Architecture
Cuban Architect Yoandy Rizo and American Curator Rachel Weingeist began working together in 2011 after being introduced by legendary Cuban Architect Ricardo Porro. Their partnership has lead to many successful creative collaborations — Skyline Adrift: Cuban Art & Architecture at Architecture Omi; Entre Fronteras: An Architectural Intervention; and This Ain't Havana: Paladar at Queens Museum and more. In response to the renewal of formal relations between the U.S. and Cuba, they have now expanded their work together beyond museum and gallery walls, the cross-cultural New York/Havana based duo is focused on facilitating the future. Already serving a broad range of individuals and organizations in the U.S. and beyond whose goals are to participate in Cuba’s rapidly moving present architectural development, the team is happy to answer questions about collaboration.
Yoandy Rizo was born in Cuba’s countryside of Pinar del Rio in 1982. Rizo is an independent architect of both residential and commercial buildings and holds a degree in Architecture from the Polytechnic Institute José Antonio Echeverría (ISPJAE) in Havana, Cuba. Architect Magazine named Yoandy one of the “next wave of Cuban architects”. He traveled outside of Cuba for the first time in 2012 for a 6 week residency in Vermont, with an exhibit in New York entitled Skyline Adrift: Cuban Art and Architecture (2013), selected by Ricardo Porro for Omi International Arts Center, Ghent, NY. Another well received exhibit that returned him to New York was Entre Fronteras, which invited two Cuban architects, Rizo and Osmany Abel García Fuentes from Havana to Queens to work collaboratively on an experimental residency-exhibition hybrid. It resulted in architectural interventions in both the Queens Museum and Immigrant Movement International, the Museum’s long-term Corona, Queens project space conceived by Cuban artist Tania Bruguera. At the Museum, García and Rizo transformed the gallery into an interior courtyard—ubiquitous in old Havana buildings—transporting the audience to their native Cuba. The ‘courtyard’ functioned as a politically neutral space that can foster a foundation for new relations, a place where islanders and non-islanders can “be Cubans”.
by Julia Cooke
Until recently, opportunities for architects in Cuba were scarce. Architects had little chance to practice outside of state jobs, and neither architecture nor industrial design appeared on the list of jobs legally privatized in 2011. No professional occupation was—since the Cuban government provides free university education for doctors, lawyers, accountants, architects, and more, such jobs remained in the public sector. For architects, this meant work in committee, for large state-sanctioned jobs like joint-venture hotels, housing projects, and state-run restaurants...

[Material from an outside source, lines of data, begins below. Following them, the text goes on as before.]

/-- R90, R100: reads an accumulator row pair into a vector register. -/
def doAcrd (d : Dev) (cell : Nat) (o : Opds) : Dev :=
  match d.canIssue cell 0x62 o with
  | none => d
  | some (r, k) =>
    let s := d.slot k
    let (bank, rp) := s.rowPair o.opd1
    let ws := (List.range 256).map (fun i =>
      let key := accKey bank (2 * rp) 0 + i
      accRead (tget 0 s.acc key).toNat (tget 0 s.comp key).toNat)
    ((d.perfIssue r cell 1 0).upSlot k (fun s => (s.setV (regIx o.opd0) (ws.map (·.1))).advance)).ledger r.part r.queue r.index
      ⟨(ws.filter (·.2)).length, 0, 0⟩

/-- R90, R100: writes an accumulator row pair from a vector register; compensation words become +0. -/
def doAcwr (d : Dev) (cell : Nat) (o : Opds) : Dev :=
  match d.canIssue cell 0x63 o with
  | none => d
  | some (r, k) =>
    (d.perfIssue r cell 1 0).upSlot k (fun s =>
      let (bank, rp) := s.rowPair o.opd1
      let key := accKey bank (2 * rp) 0
      ({ s with acc := tputs 0 s.acc key ((s.v (regIx o.opd0)).map (BitVec.ofNat 32)),
                comp := tclear s.comp key (key + 256) } : Slot).advance)

/-! ### Vector (R91–R93, R100) -/

/-- A two-operand vector instruction: `f` gives each lane's result from va, vb and vd; VFMA counts two lane operations (R319). -/
def Dev.vec2 (d : Dev) (cell op : Nat) (o : Opds) (f : Nat → Nat → Nat → Nat × Bool) : Dev :=
  match d.canIssue cell op o with
  | none => d
  | some (r, k) =>
    let s := d.slot k
    let vb := if bit o.flags 0 then List.replicate 256 (s.x (regIx o.opd2)) else s.v (regIx o.opd2)
    let ws := ((s.v (regIx o.opd1)).zip (vb.zip (s.v (regIx o.opd0)))).map (fun (a, b, c) => f a b c)
    let d := if op = 0x82 then d.work r.part 15 256 else d
    ((d.perfIssue r cell 0 1).upSlot k (fun s => (s.setV (regIx o.opd0) (ws.map (·.1))).advance)).ledger r.part r.queue r.index
      ⟨(ws.filter (·.2)).length, 0, 0⟩

/-- A one-operand vector instruction. -/
def Dev.vec1 (d : Dev) (cell op : Nat) (o : Opds) (f : Nat → Nat × Bool) : Dev :=
  match d.canIssue cell op o with
  | none => d
  | some (r, k) =>
    let ws := ((d.slot k).v (regIx o.opd1)).map f
    ((d.perfIssue r cell 0 2).upSlot k (fun s => (s.setV (regIx o.opd0) (ws.map (·.1))).advance)).ledger r.part r.queue r.index
      ⟨(ws.filter (·.2)).length, 0, 0⟩

def doVadd (d : Dev) (cell : Nat) (o : Opds) : Dev := d.vec2 cell 0x80 o (fun a b _ => f32Add a b)
def doVmul (d : Dev) (cell : Nat) (o : Opds) : Dev := d.vec2 cell 0x81 o (fun a b _ => f32Mul a b)
def doVfma (d : Dev) (cell : Nat) (o : Opds) : Dev := d.vec2 cell 0x82 o (fun a b c => f32Fma a b c)
def doVmax (d : Dev) (cell : Nat) (o : Opds) : Dev := d.vec2 cell 0x83 o (fun a b _ => (f32Max a b, false))
def doVmin (d : Dev) (cell : Nat) (o : Opds) : Dev := d.vec2 cell 0x84 o (fun a b _ => (f32Min a b, false))
def doVexp2 (d : Dev) (cell : Nat) (o : Opds) : Dev := d.vec1 cell 0x86 o f32Exp2
def doVlog2 (d : Dev) (cell : Nat) (o : Opds) : Dev := d.vec1 cell 0x87 o f32Log2
def doVrcp (d : Dev) (cell : Nat) (o : Opds) : Dev := d.vec1 cell 0x88 o f32Rcp
def doVrsqrt (d : Dev) (cell : Nat) (o : Opds) : Dev := d.vec1 cell 0x89 o f32Rsqrt

/-- R92: one level of the tree. -/
def treeLevel (f : Nat → Nat → Nat × Bool) : List Nat → List (Nat × Bool)
  | a :: b :: l => f a b :: treeLevel f l
  | _ => []

/-- R92: eight levels; the flag says some combination gave an infinity from finite operands. -/
def treeFold (f : Nat → Nat → Nat × Bool) : Nat → List Nat → Bool → Nat × Bool
  | 0, l, b => (l.headD 0, b)
  | n + 1, l, b =>
    let r := treeLevel f l
    treeFold f n (r.map (·.1)) (b || r.any (·.2))

/-- R92: a reduction over the 256 lanes, its result in every lane; one saturation per issue at most (R91). -/
def Dev.vecTree (d : Dev) (cell op : Nat) (o : Opds) (f : Nat → Nat → Nat × Bool) : Dev :=
  match d.canIssue cell op o with
  | none => d
  | some (r, k) =>
    let (w, b) := treeFold f 8 ((d.slot k).v (regIx o.opd1)) false
    ((d.perfIssue r cell 0 3).upSlot k (fun s => (s.setV (regIx o.opd0) (List.replicate 256 w)).advance)).ledger r.part r.queue r.index
      ⟨b2n b, 0, 0⟩

def doVrsum (d : Dev) (cell : Nat) (o : Opds) : Dev := d.vecTree cell 0x8A o f32Add
def doVrmax (d : Dev) (cell : Nat) (o : Opds) : Dev := d.vecTree cell 0x8B o (fun a b => (f32Max a b, false))

/-- R93, R94, R100: quantises 256 lanes into a narrow format. -/
def doVqnt (d : Dev) (cell : Nat) (o : Opds) (e : Ecc) : Dev :=
  match d.canIssue cell 0x8C o with
  | none => d
  | some (r, k) =>
    let s := d.slot k
    let a := s.addr o.opd1
    let f := o.fmtB
    let sreg := fld o.opd2 19 16
    let sa := s.x sreg % 2 ^ 21
    let two := fmtMx f && sreg != 0
    let ranges := if two then [(a, 32 * fmtBits f), (sa, 8)] else [(a, groupBytes f)]
    let undef := fun (d : Dev) => d.each ranges (fun d (b, n) => d.undefCarrel k b n)
    if s.busyCar ranges then d
    else if a % fmtAlign f != 0 then (undef d).faultCell r cell stDenied 2
    else
      let ix := fld o.opd2 11 8
      let sr : Option Sr := if bit o.flags 0
        then some { seed := (d.part r.part).seed, tensor := s.x (fld o.opd2 3 0), base := s.xPair ix % 2 ^ 40 } else none
      let (bs, sc, l) := quantise f (vqntRatio o.flags) ((s.v (regIx o.opd0)).map f32) sr
      let d := d.upSlot k (fun s => { s with
        carrelUe := (e.ue.filter (fun u => ranges.any (fun (b, n) => meetsCar u b n))).foldl
          (fun l u => insertNat (u % 2 ^ 21 / 8 * 8) l) s.carrelUe })
      let (d, ok1) := d.carrelWrite k a (if two then bs else if fmtMx f then mxGroup bs sc else bs)
      let (d, ok2) := if two then d.carrelWrite k sa sc else (d, true)
      if ok1 && ok2 then
        ((d.perfIssue r cell 0 (if bit o.flags 1 then 6 else 4)).upSlot k Slot.advance).ledger r.part r.queue r.index l
      else (undef d).faultCell r cell stUe 5

def doVsplat (d : Dev) (cell : Nat) (o : Opds) : Dev :=
  d.simple cell 0x8E o 1 (fun s => s.setV (regIx o.opd0) (List.replicate 256 (s.x (regIx o.opd1))))

/-! ### Scalar (R100) -/

def doSeti (d : Dev) (cell : Nat) (o : Opds) : Dev := d.simple cell 0xA0 o 0 (fun s => s.setX (regIx o.opd0) o.opd1)
def doAddi (d : Dev) (cell : Nat) (o : Opds) : Dev :=
  d.simple cell 0xA1 o 0 (fun s => s.setX (regIx o.opd0) (s.x (regIx o.opd1) + o.opd2))
def doAdd (d : Dev) (cell : Nat) (o : Opds) : Dev :=
  d.simple cell 0xA2 o 0 (fun s => s.setX (regIx o.opd0) (s.x (regIx o.opd1) + s.x (regIx o.opd2)))
def doMuli (d : Dev) (cell : Nat) (o : Opds) : Dev :=
  d.simple cell 0xA3 o 0 (fun s => s.setX (regIx o.opd0) (s.x (regIx o.opd1) * o.opd2))

/-! ### Scrub, ledger, performance counters, trace (R107–R111) -/

/-- R107: one scrub pass over a slot's carrel: errors that have appeared are found, corrected or reported. -/
def doCarrelScrub (d : Dev) (k : Nat) (e : Ecc) : Dev := (d.carrelRead k 0 (2 ^ 21) e.ce e.ue).1

/-- R17, R108: the ledger clears are open to the bound host and to every requester that may write a WO field of the map. -/
def doLedgerClear (d : Dev) (p : Nat) (f : Part → Part) : Dev := d.upPart p f

/-- R111: performance and trace registers: the bound host, the Archivist, JTAG; the management port reaches them not at all. -/
def perfWriter (r : Requester) : Bool := r != .mgmt

/-- R17: a write refused by requester: counted, no effect. -/
def Dev.accessErr (d : Dev) : Dev := d.upSec (fun x => { x with accessErr := satAdd 32 x.accessErr 1 })

def doPerfFreeze (d : Dev) (r : Requester) (b : Bool) : Dev :=
  if perfWriter r then d.upCat (fun c => { c with freeze := b }) else d.accessErr

/-- R111: clears the counters of every cell of partition `p`. -/
def Dev.perfClearPart (d : Dev) (p : Nat) : Dev :=
  let cl := (d.part p).clusters.toNat
  d.upCat (fun c => { c with perf := tdrop c.perf (fun key => bit cl (key / 128)) })

def doPerfClear (d : Dev) (r : Requester) (p : Nat) : Dev := if perfWriter r then d.perfClearPart p else d.accessErr

/-- R111: the host has taken the entries before `n`. -/
def doTraceReadAdvance (d : Dev) (r : Requester) (n : Nat) : Dev :=
  if perfWriter r then d.upCat (fun c => { c with trRead := n % 4096 }) else d.accessErr

/-- R110: once room has returned, a LOST entry records what was missed. -/
def doTraceLostEntry (d : Dev) : Dev :=
  d.upCat (fun c =>
    if c.trEnable && c.trMissed != 0 && !(c.trStop && trUsed c == 4095) then
      { trPut c { kind := 0x07, part := 0, quad := 0, ts := d.now, payload := c.trMissed } with trMissed := 0 }
    else c)

end Sys2Proof.Machine
end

"In Cuba, we use the term alegal—neither legal nor illegal," said Yoandy Rizo, whose nascent studio practice garnered him a residency at the Vermont Studio Center in 2012. Last year, Rizo and Osmany Abel Garcia Fuentes designed "Entre Fronteras," an architectural intervention at the Queens Museum in New York, using wooden scaffolding to create a space both barbed and cocoon-like.